SAP issued its own statement early Tuesday saying that it would not increase its "best-and-final" offer of $11 per share and that Retek had subsequently terminated the merger agreement between the two companies. Oracle's statement also said that SAP, which had struck a deal last month to acquire Retek for $8.50 per share, had dropped out of the bidding for the software vendor.

Although Retek had urged shareholders to accept SAP's offers, up to and including its final $11-per-share bid, Oracle's subsequent $11.25-per-share offer was apparently too good to pass up. "We believe that Oracle's offer is a good deal for Retek shareholders, and all directors in attendance at our board meeting have recommended that it be accepted," said Marty Leestma, Retek president and CEO, in the Oracle statement. "We will work with Oracle over the next several weeks to ensure that the integration is not disruptive for our clients and employees," he said.

Information about when Oracle and Retek expect to complete the acquisition and how Retek's operations would be combined with Oracle was not immediately available.

The acquisition is seen as a critical move by Oracle to expand its software applications business into vertical markets such as the retail industry.

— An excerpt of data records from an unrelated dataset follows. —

/-! ### Events of a nib's memory path -/

/-- R331, R333 to R336, R355: a finished walk installs its leaf and lets the pair issue again, or leaves its fault due; an answer
of agreeing replicas gives the page its verdict, or a denied block its FLT_RUBRIC; a register that is not there is FLT_BUS; a block of
memory that is allowed is read; replicas that disagree give a machine check. -/
def Obligations.WalksAndRubricAnswersComplete : Prop :=
  ∀ (s : State) (n : Fin 544) (c : Fin 32) (p : Parked), (s.ctx n.val c.val).parked = some p → s.resending n.val = false →
    let after (o : Out) (f : State → Prop) : Prop := ∃ t, o = .next t ∧ f t
    let ready (t : State) : Prop := (t.ctx n.val c.val).parked = none ∧ (t.ctx n.val c.val).state = stReady
    (∀ va x, p.why = .walk va →
      let path (l : Nat) : Bool := (walkReads s n.val va).any fun a => lineOf a == l
      (∀ u r, s.meets path x u → walk u n.val va = .ok r → p.op = none →
        after (exec (.walkComplete n ⟨c, x⟩) s) fun t => ready t ∧ r.1 ∈ (t.nib n.val).tlb ∧ t.mem = u.mem)
      ∧ (∀ u f, s.meets path x u → walk u n.val va = .error f → f.deny = none →
        after (exec (.walkComplete n ⟨c, x⟩) s) fun t =>
          (t.ctx n.val c.val).faultDue = some { f with slot := p.slot } ∧ (t.ctx n.val c.val).parked = none ∧ t.mem = u.mem)
      ∧ (x.agree = false → after (exec (.walkComplete n ⟨c, x⟩) s) fun t => s.votes t (laneOf n.val) ((walkReads s n.val va).headD 0)))
    ∧ (∀ pa fall tlb, p.why = .page pa fall tlb →
      (p.op = none → after (exec (.rubricAnswer n c true) s) fun t => ready t ∧ t.mem = s.mem)
      ∧ after (exec (.rubricAnswer n c false) s) fun t => s.votes t (laneOf n.val) pa)
    ∧ (∀ pa k fall load, p.why = .block pa k fall load →
      let q : Asker := { s.nibAsker n.val c.val (s.ctx n.val c.val).level with fall := fall }
      (s.rubAllows q k pa = false → after (exec (.rubricAnswer n c true) s) fun t =>
          (t.ctx n.val c.val).faultDue = some { cause := .rubric, info := info 0 0 pa, deny := some pa, slot := p.slot }
            ∧ (t.reg32 (pgRUB + 0x34)).getLsbD 1 = true)
      ∧ (s.rubAllows q k pa = true → inMem pa = true → load = false → p.op = none → after (exec (.rubricAnswer n c true) s) fun t =>
          ready t ∧ (t.ctx n.val c.val).blockAns = some (lineOf pa, k))
      ∧ (s.rubAllows q k pa = true → inMem pa = true → load = true → k ≠ .exec → after (exec (.rubricAnswer n c true) s) fun t =>
          t.reads = s.reads ++ [{ nib := n.val, ctx := c.val, line := lineOf pa, cached := false, fetch := false }] ∧ t.mem = s.mem
            ∧ (t.ctx n.val c.val).parked = some { p with why := .line (lineOf pa) false })
      ∧ (s.rubAllows q k pa = true → inMem pa = false → blockAt pa = none → after (exec (.rubricAnswer n c true) s) fun t =>
          (t.ctx n.val c.val).faultDue = some { cause := .bus, info := info 0 0 pa, slot := p.slot }))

During the bidding for Retek, Oracle CEO Larry Ellison argued that the two companies were a natural match because nearly 80% of Retek customers run its retail applications on Oracle's database software in conjunction with other Oracle apps.

In Oracle's statement, Best Buy Co. CIO Bob Willet, a Retek customer, said most Retek customers run Oracle's financial and human-resource-management apps, "so Oracle buying Retek is a perfect fit for the retail industry."